# [WHAT NEEDS TO BE DONE]
Working from the records below, repeat exactly the lines starting at the line that contains "def copyStep (s" and ending at the line that contains "DEFINITION. Pre-emption: its", inclusive.

####

/-- One step of a copy: a granule or a tile, and what follows it; a stop that faults leaves the granule unwritten. -/
def copyStep (s : State) (core : Nat) (x : CopyCtx) : Out :=
  let y := if x.x then x else x.norm
  let body : X Unit := do
    if x.x then
      let n ← moveTile core x
      modify (fun s => passGranule s core { x with gran := x.gran + 1 } n)
    else
      let n ← moveGranule core y
      modify (fun s => passGranule s core { y with gran := y.gran + 1, boff := y.boff + n.2 } n.1)
  match body.run s with
  | .ok _ t => .next t
  | .error (.trap code va _) t => .next (failCopy t core x code x.gran va)
  | .error .stall t => .next (keepAsks s t)
  | .error (.cut _) _ => .next s
  | .error (.fatal code va) t => .next (removeContext t x.cid code va)
  | .error (.fault f) _ => .fault f

/-- COPY_GRANULE and COPYX_TILE: the engine of a core moves the next granule of its copy of that kind; a copy whose
descriptor a resume found malformed stops (R294, R295). -/
def copyEvent (tile : Bool) (core : Nat) (s : State) : Out :=
  match (s.core core).copyHead with
  | none => .next s
  | some x =>
    if x.x ≠ tile ∨ !copyMoves s core x then .next s
    else if !x.x && !descOk x.body then .next (failCopy s core x cILL x.gran 0)
    else if x.isOver then .next (endCopy s core x)
    else copyStep s core x

/-- COPY_GRANULE (R295 to R298, R426). -/
def execEvCopyGranule (core : Nat) (s : State) : Out := copyEvent false core s
/-- COPYX_TILE (R301, R302). -/
def execEvCopyxTile (core : Nat) (s : State) : Out := copyEvent true core s

end Sys2Proof.Machine
end

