-- ==== Sys2Proof/Machine/EvPreempt.lean ====
section
/-! DEFINITION. Pre-emption: its choice and start (R55, R66, R67), the drain deadline (R67), quiesce markers (R397),
saving and restoring a band (R69, R396, R404), and the reclaim deadline (R66). -/
namespace Sys2Proof.Machine

/-- The live harts of a band. -/
def bandLive (s : State) (bi : Nat) (b : Band) : List Nat :=
  b.crews.flatten.filter (fun h => (s.hart h).live && (s.hart h).band == bi)

/-- The package cores of a band, crew i on core i (R41). -/
def Band.cores (b : Band) : List Nat := (upto 0 b.crews.length).map (fun i => b.stack * 4 + i)

/-- Save slots of a stack that bands hold or have reserved (R55, R69). -/
def slotsTaken (s : State) (st : Nat) : Nat :=
  sumOf (s.bands.map (fun e => if e.2.stack = st then e.2.slots.length + e.2.reserved else 0))

/-- Free save slots of a stack: 14 less those taken (R55, R69). -/
def freeSlots (s : State) (st : Nat) : Nat := 14 - slotsTaken s st

/-- Markers of a full pre-emption: one for each live hart, for each forked matrix sequencer of the band, and for each
core's copy sequencer with its engine (R67, R397). -/
def markersOf (s : State) (bi : Nat) (b : Band) : List Nat :=
  let hs := bandLive s bi b
  let forked (c : Nat) : Bool := decide ((s.core c).mseq.phase ≠ .free) && hs.contains (s.core c).mseq.owner
  hs.map markerOf ++ (b.cores.filter forked).map (fun c => seqMarker c true) ++ b.cores.map (fun c => seqMarker c false)

/-- A pre-emption request ends WFI (R177). -/
def endWfi (s : State) (h : Nat) : State :=
  s.modHart h (fun x => if x.inWfi then { x with pc := nextPC x.pc x.nh, wait := none } else x)

/-- A context is under removal: it waits for a halt to end, or its harts run their exit routine (R71, R403). -/
def beingRemoved (s : State) (cid : Nat) : Bool := !(s.ctx cid).installed || (s.ctx cid).removing.isSome

/-- Full pre-emption of a running band begins: issue stops, markers go out, and its slots are reserved (R55, R67). A request
during the removal of its context is dropped (R70). -/
def startPreempt (s : State) (bi : Nat) : State :=
  match s.band? bi with
  | none => s
  | some b =>
    if b.phase ≠ .running ∨ beingRemoved s b.cid then s
    else
      let s1 := (bandLive s bi b).foldl endWfi s
      s1.setBand bi { b with phase := .stopping, markers := markersOf s bi b, drained := [], preemptAt := s.clock
                             reserved := b.crews.length, reclaimAt := none }
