-- ==== Sys2Proof/Machine/Veld.lean ====
section
/-! DEFINITION. The Veld instructions at the hart (R332 to R334, R340 to R345), and what they share with launch nodes. -/
namespace Sys2Proof.Machine

/-- Cause of a launch fault or the precise fault of a check: code and TVAL. -/
abbrev VFault := Nat × W

/-- The subarrays of a descriptor in ascending order (R332): virtual address, layer, bank and subarray. -/
def descSubs (d : Nat) : List (W × Nat × Nat × Nat) :=
  (setBitsOf (bitsOf d 192 16) 16).flatMap (fun l =>
    (setBitsOf (bitsOf d 64 64) 64).flatMap (fun b =>
      (setBitsOf (bitsOf d 128 64) 64).map (fun u =>
        (wd (bitsOf d 0 64) + wd (l * 2 ^ 32 + b * 2 ^ 26 + u * 2 ^ 20), l, b, u))))

/-- The fields that a launch and a lock both check (R334, R340). -/
def regionOk (d : Nat) : Bool :=
  bitsOf d 257 255 == 0 && bitsOf d 192 16 != 0 && bitsOf d 64 64 != 0 && bitsOf d 128 64 != 0 &&
    decide (popNat (bitsOf d 128 64) 64 ≤ 8) && bitsOf d 0 36 == 0

/-- A launch descriptor that passes step 2 of R334. -/
def launchOk (d : Nat) : Bool := regionOk d && bitsOf d 208 16 != 0

/-- A lock descriptor that passes step 2 of R334 with the unused fields zero (R340). -/
def lockOk (d : Nat) : Bool := regionOk d && bitsOf d 208 49 == 0

/-- A translation through the ENGINE port with the faults of step 3 of R334. -/
def veldAddr (s : State) (r : Rq) (ks : List AKind) (va : W) : Except VFault Nat :=
  let bad := match regionOf (s.ctx r.cid) va with
    | none => false
    | some e => e.bad
  ks.foldl (fun acc k => match acc with
    | .error e => .error e
    | .ok _ => match vpTranslate s r k va with
      | .error c => .error (c, va)
      | .ok pa => if bad then .error (cPERM, va) else .ok pa) (.ok 0)

/-- The region descriptor lets the Veld address the page (R317, R334). -/
def veldRegion (s : State) (cid : Nat) (va : W) : Bool :=
  match regionOf (s.ctx cid) va with
  | none => true
  | some e => e.lt == 0 && !e.ub && !e.cmp && e.key == 0

/-- Steps 3 and 4 of R334 for a region: its subarrays as addresses divided by 2^20. -/
def checkRegion (s : State) (r : Rq) (d : Nat) : Except VFault (List Nat) :=
  let subs := descSubs d
  match subs.findSome? (fun x => match veldAddr s r [.read, .write] x.1 with
      | .error e => some e
      | .ok _ => none) with
  | some e => .error e
  | none =>
    let pa (x : W × Nat × Nat × Nat) : Nat := match veldAddr s r [.read, .write] x.1 with
      | .error _ => 0
      | .ok a => a
    match subs.find? (fun x => pa x ≠ linAddr r.stack x.2.1 x.2.2.1 x.2.2.2 0 0 || !veldRegion s r.cid x.1 ||
        withheld s.sdp (pa x)) with
    | some x => .error (cLAUNCH, x.1)
    | none => .ok (subs.map (fun x => pa x / 2 ^ 20))

/-- Step 1 of R334. -/
def descOffset (off : W) : X Nat := do
  if off.toNat % 64 ≠ 0 then trap cMISALIGN off
  if spBytes (← get).sdp < off.toNat + 64 then trap cXLATE off
  return descAt (← get) (← myCore) off.toNat

/-- What Veld instructions wait for before their checks (R334). -/
def veldEnter : X Unit := do
  needQueue
  needPosted

/-- Raises the fault of a check. -/
def veldThrow {α : Type} (x : Except VFault α) : X α :=
  match x with
  | .error e => trap e.1 e.2
  | .ok a => pure a

/-- Changes the sequencer of the agent's stack. -/
def onVeld (f : Veld → Veld) : X Unit := modify (fun s => s.modVeld (coreStack (agentCore s)) f)

/-- Steps 5 and 6 of R334: the operation joins the queue of the core and D takes its number; earlier COLSTs have
completed. -/
def joinQueue (d : SReg) (op : VOp) : X Unit := do
  let s ← get
  let core := agentCore s
  let q := (s.stack (coreStack core)).veld.queue (core % 4)
  if 8 ≤ q.ops.length ∨ q.err.isSome then stall
  if (← myHart).colPend ≠ 0 then stall
  if sptHeld s .engine .read then stall
  let k := tlKey op.cid core 2
  let s1 := s.modTl k Timeline.accept
  let num := (s1.tl k).acc
  set (s1.modVeld (coreStack core) (fun v => v.modQueue (core % 4) (fun x => { x with ops := x.ops ++ [{ op with num := num }] })))
  wr d (wd num)

/-- The operation that a launch descriptor describes (R332). -/
def launchOp (d cid core : Nat) (node : Option Nat) (subs : List Nat) : VOp :=
  { kind := .launch, cid := cid, core := core, num := 0, node := node, subs := subs, rows := [], va := wd (bitsOf d 0 64)
    lmask := bitsOf d 192 16, iter := bitsOf d 208 16, mcoff := bitsOf d 224 16, rstep := sInt 16 (bitsOf d 240 16)
    dv := bitsOf d 256 1 == 1 }

/-- VLAUNCH (R333, R334). -/
def execVlaunch (d a : SReg) (s : State) : Out :=
  scalarX (.vlaunch d a) (do
    veldEnter
    let off ← rd a
    let x ← descOffset off
    if !launchOk x then trap cLAUNCH off
    let r ← myRq
    let subs ← veldThrow (checkRegion (← get) r x)
    joinQueue d (launchOp x r.cid (← myCore) none subs)) s

/-- The dropped operations of a cleared queue leave their timelines (R334); the node of a dropped launch of a node stays RUNNING
(log 90). -/
def dropOps (s : State) : List VOp → State
  | [] => s
  | o :: l =>
    dropOps (if o.node.isSome then s
      else s.modTl (tlKey o.cid o.core 2) (fun t => { (t.complete o.num) with err := none })) l

/-- VLAUNCH with CLR = 1 (R334): a faulted queue drops its operations and its error; TLC2 of the context moves to the
number of the last operation accepted. -/
def execVlaunchClear (d : SReg) (s : State) : Out :=
  scalarX (.vlaunchClear d) (do
    let s ← get
    let core := agentCore s
    let st := coreStack core
    let k := tlKey (← myCid) core 2
    let q := (s.stack st).veld.queue (core % 4)
    if q.err.isSome then
      set (((dropOps s q.ops).modVeld st (fun v => v.modQueue (core % 4) (fun x => { x with ops := [], err := none }))).modTl k
        (fun t => { t with cnt := t.acc, done := [], err := none }))
    wr d (wd ((← get).tl k).acc)) s

/-- What a window showed of rows before they were locked is gone (R263, R348). -/
def cleanRows (s : State) (subs : List Nat) (rows : List (Nat × Nat)) : State :=
  { s with stale := s.stale.filter (fun e => !rowIn subs rows (e.1 / 2 * 16)) }

/-- Subarrays that the running operation or a lock entry holds. -/
def heldBy (v : Veld) (subs : List Nat) : Bool :=
  (match v.run with
    | none => false
    | some r => subs.any (fun u => r.op.subs.contains u || r.op.rows.any (fun p => p.1 / 1024 == u || p.2 / 1024 == u))) ||
  v.locks.any (fun e => e.2.subs.any subs.contains)

/-- Lock entries in use (R340, R345). -/
def Veld.inUse (v : Veld) : Nat := v.locks.length + (if v.run.isSome then 1 else 0)

/-- VRLOCK (R340): which of the free entries it takes the spec leaves open (log 18). -/
def execVrlock (d a : SReg) (s : State) : Out :=
  scalarX (.vrlock d a) (do
    veldEnter
    let off ← rd a
    let x ← descOffset off
    if !lockOk x then trap cLAUNCH off
    let r ← myRq
    let subs ← veldThrow (checkRegion (← get) r x)
    let s ← get
    let st := coreStack (agentCore s)
    let v := (s.stack st).veld
    if heldBy v subs ∨ 16 ≤ v.inUse then stall
    let free := (upto 0 16).filter (fun e => !v.locks.any (fun l => l.1 == e))
    let ent := free.getD ((Config.unstated s.ticks 16).toNat % free.length) 0
    let h := agentHart s
    let lock : VLock := { cid := r.cid, hart := h, band := (s.hart h).band, subs := subs, start := s.clock }
    set ((cleanRows s subs []).modVeld st (fun v => { v with locks := tins v.locks ent lock }))
    wr d (wd ent)) s

/-- VRUNLOCK (R341). -/
def execVrunlock (dv : Bool) (a : SReg) (s : State) : Out :=
  scalarX (.vrunlock dv a) (do
    let ent ← rd a
    let s ← get
    let cid ← myCid
    let v := (s.stack (coreStack (agentCore s))).veld
    if !v.locks.any (fun l => l.1 == ent.toNat && l.2.cid == cid) then trap cPERM ent
    needAll
    onVeld (fun v => { v with locks := tdel v.locks ent.toNat })) s

/-- A row of VZERO or VCLONE after step 3 of R334: its physical address (R343). -/
def rowAddr (s : State) (r : Rq) (k : AKind) (va : W) : Except VFault Nat :=
  match veldAddr s r [k] va with
  | .error e => .error e
  | .ok pa => if pa < interBase ∧ 1008 ≤ linRow pa then .error (cXLATE, va) else .ok pa

/-- Step 4 of R334 on a row's own subarray (R343). A row has no region and so no virtual offset: the test of equal layer, bank
and subarray numbers falls away (log 89). -/
def rowOk (s : State) (r : Rq) (va : W) (pa : Nat) : Bool :=
  decide (pa < interBase) && linStack pa == r.stack && veldRegion s r.cid va && !withheld s.sdp pa

/-- The rows of an operation with their translations: each check over all rows before the next (R343). A fault carries the
row's own virtual address (log 107). -/
def checkRows (s : State) (r : Rq) (rows : List (AKind × W)) : Except VFault (List Nat) :=
  let at_ (x : AKind × W) : Nat := match rowAddr s r x.1 x.2 with
    | .error _ => 0
    | .ok pa => pa
  match rows.findSome? (fun x => match rowAddr s r x.1 x.2 with
      | .error e => some e
      | .ok _ => none) with
  | some e => .error e
  | none =>
    match rows.find? (fun x => !rowOk s r x.2 (at_ x)) with
    | some x => .error (cLAUNCH, x.2)
    | none => .ok (rows.map at_)

/-- The layers of rows given as address divided by 1,024, as a mask. -/
def rowLayers (rows : List (Nat × Nat)) : Nat :=
  rows.foldl (fun m p => m ||| 2 ^ linLayer (p.1 * 1024) ||| 2 ^ linLayer (p.2 * 1024)) 0

/-- VZERO and VCLONE (R342 to R344, R347). -/
def rowX (i : Instr) (d : SReg) (kind : VKind) (dv : Bool) (dst : X W) (src : Option (X W)) (cnt : X W) (s : State) : Out :=
  scalarX i (do
    veldEnter
    let a ← dst
    let b ← match src with
      | none => pure none
      | some x => some <$> x
    let n ← cnt
    if a.toNat % 1024 ≠ 0 then trap cMISALIGN a
    match b with
    | none => pure ()
    | some v => if v.toNat % 1024 ≠ 0 then trap cMISALIGN v
    if 1008 < n.toNat then trap cLAUNCH n
    let r ← myRq
    let at_ (x : W) (k : Nat) : W := x + wd (1024 * k)
    let list : List (AKind × W) := (upto 0 n.toNat).flatMap (fun k =>
      (AKind.write, at_ a k) :: match b with
        | none => []
        | some v => [(AKind.read, at_ v k)])
    let pas ← veldThrow (checkRows (← get) r list)
    let rows : List (Nat × Nat) := match b with
      | none => pas.map (fun p => (p / 1024, p / 1024))
      | some _ => (upto 0 n.toNat).map (fun k => (pas.getD (2 * k) 0 / 1024, pas.getD (2 * k + 1) 0 / 1024))
    joinQueue d { kind := kind, cid := r.cid, core := ← myCore, num := 0, node := none, subs := [], rows := rows, va := a
                  lmask := rowLayers rows, iter := 0, mcoff := 0, rstep := 0, dv := dv }) s

/-- VZERO (R342 to R344). -/
def execVzero (d : SReg) (dv : Bool) (a b : SReg) (s : State) : Out :=
  rowX (.vzero d dv a b) d .zero dv (rd a) none (rd b) s
/-- VCLONE (R342 to R344). -/
def execVclone (d : SReg) (dv : Bool) (a b c : SReg) (s : State) : Out :=
  rowX (.vclone d dv a b c) d .clone dv (rd a) (some (rd b)) (rd c) s

/-- A mask of the layers that satisfy `p`. -/
def layerMask (t : Stack) (p : Layer → Bool) : Nat :=
  ((upto 0 16).filter (fun l => p (t.layer l))).foldl (fun n l => n + 2 ^ l) 0

/-- A layer counts as awake (R382). -/
def Layer.awake (x : Layer) : Bool :=
  match x.st with
  | .asleep => false
  | .catchup => x.powered
  | .current => true

/-- What VQUERY reads (R345, R382); SEL 6 to 15 has no encoding that decodes. -/
def queryWord (t : Stack) (sel q : Nat) : W :=
  let v := t.veld
  let k := v.queue q
  let runs := match v.run with
    | none => false
    | some r => r.q == q
  match sel with
  | 0 => wd (k.ops.length % 16 + b01 runs * 16 + b01 k.err.isSome * 32)
  | 1 => wd (layerMask t Layer.awake + 65536 * layerMask t (fun x => x.st = .current))
  | 2 => wd k.lastT
  | 3 => (k.err.map (·.fword)).getD 0
  | 4 => wd (b01 v.balanced)
  | _ => wd v.inUse

/-- VQUERY (R345). -/
def execVquery (d : SReg) (sel : BitVec 4) (a : SReg) (s : State) : Out :=
  scalarX (.vquery d sel a) (do
    need (.vquery d sel a) (sel.toNat < 6)
    let q := (← rd a).toNat % 4
    wr d (queryWord ((← get).stack (coreStack (← myCore))) sel.toNat q)) s

end Sys2Proof.Machine
end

####

# [SOLUTION TO THIS PROBLEM]
def copyStep (s : State) (core : Nat) (x : CopyCtx) : Out :=
  let y := if x.x then x else x.norm
  let body : X Unit := do
    if x.x then
      let n ← moveTile core x
      modify (fun s => passGranule s core { x with gran := x.gran + 1 } n)
    else
      let n ← moveGranule core y
      modify (fun s => passGranule s core { y with gran := y.gran + 1, boff := y.boff + n.2 } n.1)
  match body.run s with
  | .ok _ t => .next t
  | .error (.trap code va _) t => .next (failCopy t core x code x.gran va)
  | .error .stall t => .next (keepAsks s t)
  | .error (.cut _) _ => .next s
  | .error (.fatal code va) t => .next (removeContext t x.cid code va)
  | .error (.fault f) _ => .fault f

/-- COPY_GRANULE and COPYX_TILE: the engine of a core moves the next granule of its copy of that kind; a copy whose
descriptor a resume found malformed stops (R294, R295). -/
def copyEvent (tile : Bool) (core : Nat) (s : State) : Out :=
  match (s.core core).copyHead with
  | none => .next s
  | some x =>
    if x.x ≠ tile ∨ !copyMoves s core x then .next s
    else if !x.x && !descOk x.body then .next (failCopy s core x cILL x.gran 0)
    else if x.isOver then .next (endCopy s core x)
    else copyStep s core x

/-- COPY_GRANULE (R295 to R298, R426). -/
def execEvCopyGranule (core : Nat) (s : State) : Out := copyEvent false core s
/-- COPYX_TILE (R301, R302). -/
def execEvCopyxTile (core : Nat) (s : State) : Out := copyEvent true core s

end Sys2Proof.Machine
end

-- ==== Sys2Proof/Machine/EvPreempt.lean ====
section
/-! DEFINITION. Pre-emption: its choice and start (R55, R66, R67), the drain deadline (R67), quiesce markers (R397),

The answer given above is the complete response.